Rabbit raises $3.3M to let you multitask while chatting

Faith Merino · February 28, 2013 · Short URL: https://vator.tv/n/2dce

The video chat app lets you share content, watch videos together, listen to music, and more

So I guess people really do video chat? Something about the whole video call/chat thing always gives me the heebee-jeebees. Maybe it’s the whole thing about sitting in front of your webcam and staring at someone while they stare back at you. And you have to make conversation to keep it from getting weird.

But there’s a new video chat app in town. Rabbit, created by gaming pioneers, lets users multitask while chatting and sharing content, and the company announced Thursday that it has raised $3.3 million in a seed round from Google Ventures, CrunchFund, and Bebo founder Michael Birch, in addition to existing angel investors.

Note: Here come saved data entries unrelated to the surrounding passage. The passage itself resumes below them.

/-! setEngine -/
@[simp] theorem State.setEngine_pending (k : Nat) (x : EngineX) : (s.setEngine k x).pending = s.pending := rfl
@[simp] theorem State.setEngine_freeCtr (k : Nat) (x : EngineX) : (s.setEngine k x).freeCtr = s.freeCtr := rfl
@[simp] theorem State.setEngine_now (k : Nat) (x : EngineX) : (s.setEngine k x).now = s.now := rfl
@[simp] theorem State.setEngine_regs (k : Nat) (x : EngineX) : (s.setEngine k x).regs = s.regs := rfl
@[simp] theorem State.setEngine_act (k : Nat) (x : EngineX) : (s.setEngine k x).act = s.act := rfl
@[simp] theorem State.setEngine_wide (k : Nat) (x : EngineX) : (s.setEngine k x).wide = s.wide := rfl
@[simp] theorem State.setEngine_armAt (k : Nat) (x : EngineX) : (s.setEngine k x).armAt = s.armAt := rfl
@[simp] theorem State.setEngine_hostA (k : Nat) (x : EngineX) : (s.setEngine k x).hostA = s.hostA := rfl
@[simp] theorem State.setEngine_hostB (k : Nat) (x : EngineX) : (s.setEngine k x).hostB = s.hostB := rfl
@[simp] theorem State.setEngine_dram (k : Nat) (x : EngineX) : (s.setEngine k x).dram = s.dram := rfl
@[simp] theorem State.setEngine_flash (k : Nat) (x : EngineX) : (s.setEngine k x).flash = s.flash := rfl
@[simp] theorem State.setEngine_pot (k : Nat) (x : EngineX) : (s.setEngine k x).pot = s.pot := rfl
@[simp] theorem State.setEngine_pins (k : Nat) (x : EngineX) : (s.setEngine k x).pins = s.pins := rfl
@[simp] theorem State.setEngine_msiSent (k : Nat) (x : EngineX) : (s.setEngine k x).msiSent = s.msiSent := rfl
@[simp] theorem State.setEngine_readData (k : Nat) (x : EngineX) : (s.setEngine k x).readData = s.readData := rfl
@[simp] theorem State.setEngine_lastRrs (k : Nat) (x : EngineX) : (s.setEngine k x).lastRrs = s.lastRrs := rfl
@[simp] theorem State.setEngine_plan (k : Nat) (x : EngineX) : (s.setEngine k x).plan = s.plan := rfl
@[simp] theorem State.setEngine_readyPin (k : Nat) (x : EngineX) : (s.setEngine k x).readyPin = s.readyPin := rfl
@[simp] theorem State.setEngine_faultLow (k : Nat) (x : EngineX) : (s.setEngine k x).faultLow = s.faultLow := rfl
@[simp] theorem State.setEngine_wakeLow (k : Nat) (x : EngineX) : (s.setEngine k x).wakeLow = s.wakeLow := rfl
@[simp] theorem State.setEngine_vsyncOut (k : Nat) (x : EngineX) : (s.setEngine k x).vsyncOut = s.vsyncOut := rfl
@[simp] theorem State.setEngine_fns (k : Nat) (x : EngineX) : (s.setEngine k x).fns = s.fns := rfl
@[simp] theorem State.setEngine_portA (k : Nat) (x : EngineX) : (s.setEngine k x).portA = s.portA := rfl
@[simp] theorem State.setEngine_portB (k : Nat) (x : EngineX) : (s.setEngine k x).portB = s.portB := rfl
@[simp] theorem State.setEngine_time (k : Nat) (x : EngineX) : (s.setEngine k x).time = s.time := rfl
@[simp] theorem State.setEngine_mbx (k : Nat) (x : EngineX) : (s.setEngine k x).mbx = s.mbx := rfl
@[simp] theorem State.setEngine_rings (k : Nat) (x : EngineX) : (s.setEngine k x).rings = s.rings := rfl
@[simp] theorem State.setEngine_insts (k : Nat) (x : EngineX) : (s.setEngine k x).insts = s.insts := rfl
@[simp] theorem State.setEngine_fences (k : Nat) (x : EngineX) : (s.setEngine k x).fences = s.fences := rfl
@[simp] theorem State.setEngine_gfxAcc (k : Nat) (x : EngineX) : (s.setEngine k x).gfxAcc = s.gfxAcc := rfl
@[simp] theorem State.setEngine_cpyAcc (k : Nat) (x : EngineX) : (s.setEngine k x).cpyAcc = s.cpyAcc := rfl
@[simp] theorem State.setEngine_carx (k : Nat) (x : EngineX) : (s.setEngine k x).carx = s.carx := rfl
@[simp] theorem State.setEngine_layers (k : Nat) (x : EngineX) : (s.setEngine k x).layers = s.layers := rfl
@[simp] theorem State.setEngine_heads (k : Nat) (x : EngineX) : (s.setEngine k x).heads = s.heads := rfl
@[simp] theorem State.setEngine_outs (k : Nat) (x : EngineX) : (s.setEngine k x).outs = s.outs := rfl
@[simp] theorem State.setEngine_caps (k : Nat) (x : EngineX) : (s.setEngine k x).caps = s.caps := rfl
@[simp] theorem State.setEngine_chans (k : Nat) (x : EngineX) : (s.setEngine k x).chans = s.chans := rfl
@[simp] theorem State.setEngine_dramx (k : Nat) (x : EngineX) : (s.setEngine k x).dramx = s.dramx := rfl
@[simp] theorem State.setEngine_sec (k : Nat) (x : EngineX) : (s.setEngine k x).sec = s.sec := rfl
@[simp] theorem State.setEngine_streams (k : Nat) (x : EngineX) : (s.setEngine k x).streams = s.streams := rfl
@[simp] theorem State.setEngine_chimes (k : Nat) (x : EngineX) : (s.setEngine k x).chimes = s.chimes := rfl
@[simp] theorem State.setEngine_aud (k : Nat) (x : EngineX) : (s.setEngine k x).aud = s.aud := rfl
@[simp] theorem State.setEngine_tch (k : Nat) (x : EngineX) : (s.setEngine k x).tch = s.tch := rfl
@[simp] theorem State.setEngine_hap (k : Nat) (x : EngineX) : (s.setEngine k x).hap = s.hap := rfl
@[simp] theorem State.setEngine_cvu (k : Nat) (x : EngineX) : (s.setEngine k x).cvu = s.cvu := rfl
@[simp] theorem State.setEngine_sn (k : Nat) (x : EngineX) : (s.setEngine k x).sn = s.sn := rfl
@[simp] theorem State.setEngine_pwr (k : Nat) (x : EngineX) : (s.setEngine k x).pwr = s.pwr := rfl
@[simp] theorem State.setEngine_fuses (k : Nat) (x : EngineX) : (s.setEngine k x).fuses = s.fuses := rfl
@[simp] theorem State.setEngine_rpl (k : Nat) (x : EngineX) : (s.setEngine k x).rpl = s.rpl := rfl
@[simp] theorem State.setEngine_fwp (k : Nat) (x : EngineX) : (s.setEngine k x).fwp = s.fwp := rfl
@[simp] theorem State.setEngine_boot (k : Nat) (x : EngineX) : (s.setEngine k x).boot = s.boot := rfl
@[simp] theorem State.setEngine_shadows (k : Nat) (x : EngineX) : (s.setEngine k x).shadows = s.shadows := rfl
@[simp] theorem State.setEngine_shadowGen (k : Nat) (x : EngineX) : (s.setEngine k x).shadowGen = s.shadowGen := rfl
@[simp] theorem State.setEngine_tabAt (k : Nat) (x : EngineX) : (s.setEngine k x).tabAt = s.tabAt := rfl
@[simp] theorem State.setEngine_log (k : Nat) (x : EngineX) : (s.setEngine k x).log = s.log := rfl
@[simp] theorem State.setEngine_brk (k : Nat) (x : EngineX) : (s.setEngine k x).brk = s.brk := rfl

/-! setLayer -/
@[simp] theorem State.setLayer_pending (k : Nat) (x : LayerX) : (s.setLayer k x).pending = s.pending := rfl
@[simp] theorem State.setLayer_freeCtr (k : Nat) (x : LayerX) : (s.setLayer k x).freeCtr = s.freeCtr := rfl
@[simp] theorem State.setLayer_now (k : Nat) (x : LayerX) : (s.setLayer k x).now = s.now := rfl
@[simp] theorem State.setLayer_regs (k : Nat) (x : LayerX) : (s.setLayer k x).regs = s.regs := rfl
@[simp] theorem State.setLayer_act (k : Nat) (x : LayerX) : (s.setLayer k x).act = s.act := rfl
@[simp] theorem State.setLayer_wide (k : Nat) (x : LayerX) : (s.setLayer k x).wide = s.wide := rfl
@[simp] theorem State.setLayer_armAt (k : Nat) (x : LayerX) : (s.setLayer k x).armAt = s.armAt := rfl
@[simp] theorem State.setLayer_hostA (k : Nat) (x : LayerX) : (s.setLayer k x).hostA = s.hostA := rfl
@[simp] theorem State.setLayer_hostB (k : Nat) (x : LayerX) : (s.setLayer k x).hostB = s.hostB := rfl
@[simp] theorem State.setLayer_dram (k : Nat) (x : LayerX) : (s.setLayer k x).dram = s.dram := rfl
@[simp] theorem State.setLayer_flash (k : Nat) (x : LayerX) : (s.setLayer k x).flash = s.flash := rfl
@[simp] theorem State.setLayer_pot (k : Nat) (x : LayerX) : (s.setLayer k x).pot = s.pot := rfl
@[simp] theorem State.setLayer_pins (k : Nat) (x : LayerX) : (s.setLayer k x).pins = s.pins := rfl
@[simp] theorem State.setLayer_msiSent (k : Nat) (x : LayerX) : (s.setLayer k x).msiSent = s.msiSent := rfl
@[simp] theorem State.setLayer_readData (k : Nat) (x : LayerX) : (s.setLayer k x).readData = s.readData := rfl
@[simp] theorem State.setLayer_lastRrs (k : Nat) (x : LayerX) : (s.setLayer k x).lastRrs = s.lastRrs := rfl
@[simp] theorem State.setLayer_plan (k : Nat) (x : LayerX) : (s.setLayer k x).plan = s.plan := rfl
@[simp] theorem State.setLayer_readyPin (k : Nat) (x : LayerX) : (s.setLayer k x).readyPin = s.readyPin := rfl
@[simp] theorem State.setLayer_faultLow (k : Nat) (x : LayerX) : (s.setLayer k x).faultLow = s.faultLow := rfl
@[simp] theorem State.setLayer_wakeLow (k : Nat) (x : LayerX) : (s.setLayer k x).wakeLow = s.wakeLow := rfl
@[simp] theorem State.setLayer_vsyncOut (k : Nat) (x : LayerX) : (s.setLayer k x).vsyncOut = s.vsyncOut := rfl
@[simp] theorem State.setLayer_fns (k : Nat) (x : LayerX) : (s.setLayer k x).fns = s.fns := rfl
@[simp] theorem State.setLayer_portA (k : Nat) (x : LayerX) : (s.setLayer k x).portA = s.portA := rfl
@[simp] theorem State.setLayer_portB (k : Nat) (x : LayerX) : (s.setLayer k x).portB = s.portB := rfl
@[simp] theorem State.setLayer_time (k : Nat) (x : LayerX) : (s.setLayer k x).time = s.time := rfl
@[simp] theorem State.setLayer_mbx (k : Nat) (x : LayerX) : (s.setLayer k x).mbx = s.mbx := rfl
@[simp] theorem State.setLayer_rings (k : Nat) (x : LayerX) : (s.setLayer k x).rings = s.rings := rfl
@[simp] theorem State.setLayer_insts (k : Nat) (x : LayerX) : (s.setLayer k x).insts = s.insts := rfl
@[simp] theorem State.setLayer_fences (k : Nat) (x : LayerX) : (s.setLayer k x).fences = s.fences := rfl
@[simp] theorem State.setLayer_engines (k : Nat) (x : LayerX) : (s.setLayer k x).engines = s.engines := rfl
@[simp] theorem State.setLayer_gfxAcc (k : Nat) (x : LayerX) : (s.setLayer k x).gfxAcc = s.gfxAcc := rfl
@[simp] theorem State.setLayer_cpyAcc (k : Nat) (x : LayerX) : (s.setLayer k x).cpyAcc = s.cpyAcc := rfl
@[simp] theorem State.setLayer_carx (k : Nat) (x : LayerX) : (s.setLayer k x).carx = s.carx := rfl
@[simp] theorem State.setLayer_heads (k : Nat) (x : LayerX) : (s.setLayer k x).heads = s.heads := rfl
@[simp] theorem State.setLayer_outs (k : Nat) (x : LayerX) : (s.setLayer k x).outs = s.outs := rfl
@[simp] theorem State.setLayer_caps (k : Nat) (x : LayerX) : (s.setLayer k x).caps = s.caps := rfl
@[simp] theorem State.setLayer_chans (k : Nat) (x : LayerX) : (s.setLayer k x).chans = s.chans := rfl
@[simp] theorem State.setLayer_dramx (k : Nat) (x : LayerX) : (s.setLayer k x).dramx = s.dramx := rfl
@[simp] theorem State.setLayer_sec (k : Nat) (x : LayerX) : (s.setLayer k x).sec = s.sec := rfl
@[simp] theorem State.setLayer_streams (k : Nat) (x : LayerX) : (s.setLayer k x).streams = s.streams := rfl
@[simp] theorem State.setLayer_chimes (k : Nat) (x : LayerX) : (s.setLayer k x).chimes = s.chimes := rfl
@[simp] theorem State.setLayer_aud (k : Nat) (x : LayerX) : (s.setLayer k x).aud = s.aud := rfl
@[simp] theorem State.setLayer_tch (k : Nat) (x : LayerX) : (s.setLayer k x).tch = s.tch := rfl
@[simp] theorem State.setLayer_hap (k : Nat) (x : LayerX) : (s.setLayer k x).hap = s.hap := rfl
@[simp] theorem State.setLayer_cvu (k : Nat) (x : LayerX) : (s.setLayer k x).cvu = s.cvu := rfl
@[simp] theorem State.setLayer_sn (k : Nat) (x : LayerX) : (s.setLayer k x).sn = s.sn := rfl
@[simp] theorem State.setLayer_pwr (k : Nat) (x : LayerX) : (s.setLayer k x).pwr = s.pwr := rfl
@[simp] theorem State.setLayer_fuses (k : Nat) (x : LayerX) : (s.setLayer k x).fuses = s.fuses := rfl
@[simp] theorem State.setLayer_rpl (k : Nat) (x : LayerX) : (s.setLayer k x).rpl = s.rpl := rfl
@[simp] theorem State.setLayer_fwp (k : Nat) (x : LayerX) : (s.setLayer k x).fwp = s.fwp := rfl
@[simp] theorem State.setLayer_boot (k : Nat) (x : LayerX) : (s.setLayer k x).boot = s.boot := rfl
@[simp] theorem State.setLayer_shadows (k : Nat) (x : LayerX) : (s.setLayer k x).shadows = s.shadows := rfl
@[simp] theorem State.setLayer_shadowGen (k : Nat) (x : LayerX) : (s.setLayer k x).shadowGen = s.shadowGen := rfl
@[simp] theorem State.setLayer_tabAt (k : Nat) (x : LayerX) : (s.setLayer k x).tabAt = s.tabAt := rfl
@[simp] theorem State.setLayer_log (k : Nat) (x : LayerX) : (s.setLayer k x).log = s.log := rfl
@[simp] theorem State.setLayer_brk (k : Nat) (x : LayerX) : (s.setLayer k x).brk = s.brk := rfl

Launched in private beta earlier this month, Rabbit allows users to go beyond the basic face-to-face video chat to make the chat a more organic, hangout-like experience. To that end, users can chat while watching and sharing videos, listening to music, and more. Users can customize their own rooms, join existing rooms, meet up with offline friends, and make new online friends.

And unlike other video chat platforms, you can chat with an unlimited number of people.

The biggest things we see right now are people  using it to connect with friends and to share videos, watching everything from shortform videos to TV shows together,” said co-founder Stephanie Morgan.

Morgan says that Rabbit just released an update to the app that makes it even easier to connect with friends by focusing the experience more tightly around private rooms.

“We know from research that the most avid users of video chat are typically in their late teens to early twenties. And, like everyone these days, they’re juggling a million different things all at once at any given time,” said Morgan. “Being able to instantly share anything they want (be  it a video, photo, syllabus, etc) while simultaneously being able to use other apps, browse the web, and all the while continue their current video chat conversation is not just cool… It’s mission-critical. And, it’s something   that no                app other than Rabbit fully supports right now.”

Rabbit is currently available in private beta for Mac OS X, but it will be rolling out to more platforms in the coming months.

“Rabbit’s design and user experience is unlike anything I’ve seen,” said Kevin Rose, General Partner  Google Ventures, in a statement. “Video chatting is always designed for utility, but Rabbit has created an online social experience that is closer to hanging out with your friends in real life. I can’t wait for the world to see it.”

The company says it plans to use the funds from this round to invest in Rabbit’s technology and launch it out of private beta.